**** Material provided ****

-- ==== Sys2Proof/Tests/Slice0.lean ====
section
/-!
SUPPORT. The model's own tests: each check of well-formed commands refuses a term; for every statement with hypotheses a state and operands that meet them.
-/

namespace Sys2Proof.Machine

open Sys2Proof

/-! ### Ill-formed commands are refused -/

/-- A digest of 48 bytes. -/
def digest0 : List Byte := List.replicate 48 0
/-- Link fields that pass. -/
def hdr0 : HostHdr := ⟨1, 2, 3, 4, 0⟩
/-- A map message's header that passes. -/
def ctl0 : CtlHdr := ⟨1, 2, 3, 4, 5, 6, 7⟩
/-- A delivery that passes. -/
def arr0 : Arrival := ⟨.qp, 1, 2, 3, 96, false, 4, 5, []⟩
/-- One whose partition has 13 bits. -/
def badArr : Arrival := { arr0 with part := 4096 }
/-- A frame that passes. -/
def frame0 : Frame := ⟨19, 0, 1, 2, 3, 4, 1, 0, List.replicate 10 0, [], true, 0, 0⟩
/-- A transport packet that passes. -/
def tpkt0 : Tpkt := ⟨1, 2, 3, 4, 5, 6, 7, 8, []⟩
/-- One to a queue pair beyond 2^20. -/
def badTpkt : Tpkt := { tpkt0 with dqp := pow2 20 }
/-- Readings that pass. -/
def minute0 : MinuteEnv := ⟨[], [], 0, 0, [], [], [], 0, false⟩
/-- A handshake message that passes. -/
def hs0 : HsMsg := ⟨0, 1, 64, 0, [], List.replicate 97 0, ⟨true, true⟩, List.replicate 1568 0, digest0⟩
/-- Facts of a Sunrise step in which nothing is amiss. -/
def sunrise0 : SunriseFacts := ⟨none, true, true, List.replicate 32768 0, [], ⟨true, true⟩, ⟨true, true⟩, [], []⟩
/-- A JOIN without certificate or report. -/
def join0 : JoinFacts := ⟨[], ⟨true, true⟩, [], ⟨true, true⟩, [], []⟩

theorem test_wf_passes : hdr0.wf = true ∧ ctl0.wf = true ∧ arr0.wf = true ∧ frame0.wf = true ∧ tpkt0.wf = true ∧ minute0.wf = true := by decide

/-- Each field of link state, of a port and of a map header beyond its width. -/
theorem test_wf_headers :
    (∀ h ∈ [{ hdr0 with lseq := 4096 }, { hdr0 with ack := 4096 }, { hdr0 with posted := 4096 }, { hdr0 with nonPosted := 256 }], HostHdr.wf h = false) ∧
    (∀ q ∈ [Port.wecia { hdr0 with ack := 4096 } 0 0, .wecia hdr0 32 0, .wecia hdr0 0 256], Port.wf q = false) ∧ (LinkRef.fabric 64).wf = false ∧
    (∀ c ∈ [{ ctl0 with version := 256 }, { ctl0 with fabricId := 16 }, { ctl0 with sender := 65536 }, { ctl0 with term := pow2 32 }, { ctl0 with gen := pow2 64 }, { ctl0 with bodyGen := pow2 64 }, { ctl0 with bodyTerm := pow2 32 }],
      CtlHdr.wf c = false) := by decide

/-- Each field of a delivery, a frame, a transport packet and the readings beyond its range. -/
theorem test_wf_packets :
    (∀ a ∈ [{ arr0 with ctx := pow2 26 }, { arr0 with psn := pow2 24 }, badArr, { arr0 with src := 65536 }, { arr0 with sqp := pow2 20 }], Arrival.wf a = false) ∧
    (∀ f ∈ [{ frame0 with vc := 20 }, { frame0 with len := 25 }, { frame0 with fseq := pow2 32 }, { frame0 with ack := pow2 32 }, { frame0 with txCount := pow2 64 },
      { frame0 with half := 2 }, { frame0 with lflags := 256 }, { frame0 with credits := [] }, { frame0 with len := 1 }], Frame.wf f = false) ∧
    (∀ q ∈ [{ tpkt0 with src := 65536 }, badTpkt, { tpkt0 with tkind := 256 }, { tpkt0 with psn := pow2 24 }, { tpkt0 with tflags := 256 },
      { tpkt0 with part := 4096 }, { tpkt0 with sqp := pow2 20 }], Tpkt.wf q = false) ∧
    (∀ e ∈ [{ minute0 with slack := [0] }, { minute0 with temps := [0] }, { minute0 with feedA := 65536 }, { minute0 with feedB := 65536 },
      { minute0 with parity := [(0, 3)] }, { minute0 with sramFixed := [96] }, { minute0 with retried := [8] }], MinuteEnv.wf e = false) := by decide

/-- Commands of time, registers, loads and the match engine. -/
theorem test_wf_registers : ∀ i ∈ [Instr.timeInMessage [] 0, .timeInMessage (List.replicate 16 0) 1000000001, .timeFrame 64 { frame0 with len := 1, payload := List.replicate 64 0 } 0 0,
    .timeFrame 0 frame0 0 0, .timeFrame 0 { frame0 with len := 1, payload := List.replicate 64 0 } 9 16, .minuteStart { minute0 with feedA := 65536 },
    .midnight ⟨65536, 0, true⟩, .midnight ⟨0, 65536, true⟩, .hbmRefresh 16, .registerWrite .i3c (pow2 24) [], .registerWrite .i3c 0 (List.replicate 9 0),
    .registerWrite .i3c 0 [pow2 32], .commitGo .i3c 256, .eventClear .i3c (pow2 24) 0, .eventClear .i3c 0 (pow2 32), .parityRestore (pow2 24) 0 true, .parityRestore 0 3 true,
    .modeProposal 4 0, .modeProposal 0 256, .loadProgram (pow2 64) 0, .loadProgram 0 (pow2 32), .loadWeightObject (pow2 64) 0, .loadWeightObject 0 (pow2 32), .unload 4 0, .unload 0 1024], i.wf = false := by decide

theorem test_wf_match : ∀ i ∈ [Instr.ruleInsert 64 0 0 0 0 0, .ruleInsert 0 65536 0 0 0 0, .ruleInsert 0 0 (pow2 160) 0 0 0, .ruleInsert 0 0 0 (pow2 160) 0 0, .ruleInsert 0 0 0 0 (pow2 32) 0,
    .ruleInsert 0 0 0 0 0 (pow2 44), .ruleDelete 64 0 0, .ruleDelete 0 65536 0, .ruleDelete 0 0 (pow2 44), .tcamScrub [(65536, 0)], .automataAudit [(65536, 0)] true, .cascadeTimeout 65536],
    i.wf = false := by decide

set_option maxRecDepth 20000 in
/-- Queue pairs, regions, and what an operator proposes. -/
theorem test_wf_queues : ∀ i ∈ [Instr.createQp (pow2 26) [], .createQp 0 (List.replicate 257 0), .modifyQp (pow2 26) [], .modifyQp 0 (List.replicate 257 0), .destroyQp (pow2 26), .readQp (pow2 26),
    .registerRegion 65536 [], .registerRegion 0 (List.replicate 257 0), .deregisterRegion 65536, .pin (pow2 20), .unpin (pow2 20), .moveSlots 65536 0 0, .moveSlots 0 65537 0, .moveSlots 0 0 2048,
    .setMembership (pow2 32) 0 0, .setMembership 0 (pow2 32) 0, .setMembership 0 0 (pow2 32), .setClass 24 0, .setClass 0 24, .setSlice 24 0, .setSlice 0 (pow2 32), .drain 2048, .retire 2048,
    .standIn 2048, .returnNode 2048, .clearLoss 65536 0, .clearLoss 0 65537, .declareDead 2048], i.wf = false := by decide

set_option maxRecDepth 20000 in
/-- Security, flash and the host. -/
theorem test_wf_host : ∀ i ∈ [Instr.attestQueue [], .flashRead .i3c (pow2 32) 0, .flashRead .i3c 0 256, .flashErase .i3c (pow2 32), .flashProgram .i3c (pow2 32) 0,
    .flashProgram .i3c 0 256, .i3cEntdaa 128, .dbell hdr0 32 0 0, .dbell hdr0 0 65536 0, .dbell hdr0 0 0 (pow2 32), .nwr hdr0 32 0 0 [], .nwr hdr0 0 256 0 [], .nwr hdr0 0 0 (pow2 64) [],
    .nwr hdr0 0 0 0 (List.replicate 769 0), .nrd hdr0 32 0 0 0 [], .nrd hdr0 0 256 0 0 [], .nrd hdr0 0 0 (pow2 64) 0 [], .nrd hdr0 0 0 0 4097 [],
    .hostCompletion hdr0 256 0 [], .hostCompletion hdr0 0 (pow2 24) [], .hostCompletion hdr0 0 0 (List.replicate 769 0), .hostReadTimeout 256, .hostNak { hdr0 with lseq := 4096 }, .msgModeration 65536],
    i.wf = false := by decide

/-- Links and transport. -/
theorem test_wf_links : ∀ i ∈ [Instr.linkSignalDetect (.fabric 64), .linkTrainDone (.fabric 64) true true, .linkAlignDone (.fabric 64) 0 0 0, .linkAlignDone .host 65536 0 0, .linkAlignDone .host 0 64 0,
    .linkAlignDone .host 0 0 16, .hs1 64 hs0, .hs1 0 { hs0 with linkNo := 64 }, .hs1 0 { hs0 with fabric := 16 }, .hs1 0 { hs0 with gen := pow2 64 }, .hs1 0 { hs0 with sender := 65536 }, .hs1 0 { hs0 with eph := [] },
    .hs2 64 hs0, .hs2 0 { hs0 with cipher := [] }, .hs3 64 hs0, .hs3 0 { hs0 with mac := [] },
    .linkStateTimeout (.fabric 64), .laneLockLoss (.fabric 64), .dataFrame 64 frame0, .dataFrame 0 { frame0 with vc := 20 }, .idleFrame 64 frame0, .idleFrame 0 { frame0 with half := 2 },
    .linkResendTimeout 64, .frameTransmit 64, .directionHoldExpiry 96, .transportAck badTpkt, .transportNak badTpkt, .transportNotReady badTpkt, .notReadyWaitExpiry (pow2 20),
    .transportResponse badTpkt, .qpRetryTimeout (pow2 20)], i.wf = false := by decide

/-- Requests, units and tiers. -/
theorem test_wf_requests : ∀ i ∈ [Instr.append badArr [], .attend badArr [], .appendAttend badArr [], .verify badArr [], .commit badArr [], .bind badArr [], .publish badArr [], .unpublish badArr [],
    .release badArr [], .spanWork badArr [], .run badArr [], .projectAttend badArr [], .rread badArr [], .rwrite badArr [], .rwriteTiles badArr [], .attest badArr [], .badOpcode badArr [],
    .calendarRelease 24, .attendBurst 2048, .scrubBurst 2048 [], .moveBurst 2048 [], .burstResume 2048, .urgentPreempt 2048, .ordinaryAccess 2048 0 false 0 ⟨[], .clean⟩,
    .ordinaryAccess 0 0 false (pow2 48) ⟨[], .clean⟩, .ordinaryAccess 0 0 true 0 ⟨List.replicate 65 0, .clean⟩, .accessWindow 2048 1, .vesperReturnRecord 2048 [] false,
    .returnRecordMissing 2048, .provisionalExpiry 4096 0 0, .provisionalExpiry 0 (pow2 64) 0, .tier1Patrol (pow2 48) .clean, .sramRefillDone 0 0 ⟨true, 12, 0⟩, .sramRefillDone 0 0 ⟨true, 0, 8⟩], i.wf = false := by decide

/-- A program step on a core that does not exist, and one whose word has more than 128 bits. -/
theorem test_wf_steps : stepWf 96 0 = false ∧ stepWf 0 (pow2 128) = false ∧
    ∀ mk ∈ [Instr.stepIn, .stepOut, .matmul, .add, .mul, .rmsnorm, .layernorm, .funcSigmoid, .funcTanh, .funcGelu, .funcSilu, .funcExp2, .quantDyn, .quantStatic, .rope, .sync, .matchStep, .seg, .endStep],
      (mk 96 0).wf = false := by decide

/-- The map, start-up and the rest. -/
theorem test_wf_map :
    let bad := { ctl0 with fabricId := 16 }
    ∀ i ∈ [Instr.hello 64 ctl0 0 0 0 0 0 0 0 true, .hello 0 bad 0 0 0 0 0 0 0 true, .lease bad 0 0, .heartbeat bad 0, .voteReq bad 0, .vote bad true, .propose bad [], .prepare bad 0 [] digest0,
      .prepare ctl0 0 [] [], .accept bad digest0, .accept ctl0 [], .mapCommit 64 ctl0 0 [] digest0, .mapCommit 0 bad 0 [] digest0, .mapCommit 0 ctl0 0 [] [], .refuse bad 0 0, .fetch bad 0 0,
      .suspect bad 0 0, .suspect ctl0 2048 0, .suspectTimeout 65536, .join bad join0 0 0 0 0 0 0, .join ctl0 join0 0 16 0 0 0 0, .join ctl0 join0 0 0 8 0 0 0, .join ctl0 join0 0 0 0 8 0 0, .join ctl0 join0 0 0 0 0 64 0, .join ctl0 join0 0 0 0 0 0 17,
      .tableReadDone 0 (.lost 1 0), .tableReadDone 0 (.lost 0 4096), .replayDone [],
      .watchdogKick 4, .watchdogFire 4, .powerOn false 8 0 false, .powerOn false 0 8 false, .resetRelease 8 0 false, .resetRelease 0 8 false, .railFault 5, .pllUnlock 8,
      .registerRead .i3c (pow2 24) 1, .registerRead .i3c 0 9, .hostIdlePacket { hdr0 with posted := 4096 }], i.wf = false := by decide

theorem witness_IdleStepPassesOneTick : State.reset.pending = [] := rfl

theorem witness_NoCommandChangesOtherParts : ∃ t, exec .peak State.reset = .next t := ⟨_, rfl⟩

theorem witness_NoCommandChangesTheQueue : ∃ t, exec .peak State.reset = .next t := ⟨_, rfl⟩

theorem witness_EveryStepKeepsTheInvariant : State.reset.Inv ∧ ∃ t, step State.reset = .next t := ⟨⟨rfl, rfl, rfl, rfl, rfl⟩, _, rfl⟩

theorem witness_TestPortAnswersWithoutTouchingTheNode :
    State.reset.powered = true ∧ State.reset.sys.resetN = true ∧
    (let s := { State.reset with sys := { SysSt.reset with resetN := false } }; s.powered = true ∧ s.sys.resetN = false) := by decide

/-- R432: the identity code, spelled from its fields. -/
theorem test_idcode : NextWith (exec .idcode State.reset) (fun t => t.sys.tdo = 0xB134454F) := ⟨_, rfl, rfl⟩

/-- R432: BYPASS puts out the bit taken in before. -/
theorem test_bypass : NextWith (exec (.bypass true) State.reset) (fun t => t.sys.tdo = 0 ∧ t.sys.bypass = true) := ⟨_, rfl, rfl, rfl⟩

theorem witness_PrivateTestInstructionsNeedADebugToken :
    (let s := State.reset.setStatus Reg.secStatus 4 4 1; s.powered = true ∧ s.bit Reg.secStatus 4 = true) ∧ State.reset.bit Reg.secStatus 4 = false := by decide

/-- A node past step 5 of Sunrise that takes PPS_IN and TIME_IN. -/
def clockNode : State := (State.reset.setLive Reg.sysBoot 6).setLive Reg.timeCfg 5

/-- That node when it saw an edge at 0; with or without time, and with an edge announced or none. -/
def ppsNode (acquired : Bool) (due : Option Nat) : State :=
  { clockNode with
    time := { TimeSt.reset with lastEdge := some 0, goodSeconds := 1, acquired := acquired, due := due, nextEdge := due, lastMsg := due } }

****

■ Task requirements: Look above for the line that contains "(mk 96 0).wf = false := by decide". Starting there, transcribe every line exactly until you have copied the line that contains "i ∈ [Instr.hello".

■ Task response:
      (mk 96 0).wf = false := by decide

/-- The map, start-up and the rest. -/
theorem test_wf_map :
    let bad := { ctl0 with fabricId := 16 }
    ∀ i ∈ [Instr.hello 64 ctl0 0 0 0 0 0 0 0 true, .hello 0 bad 0 0 0 0 0 0 0 true, .lease bad 0 0, .heartbeat bad 0, .voteReq bad 0, .vote bad true, .propose bad [], .prepare bad 0 [] digest0,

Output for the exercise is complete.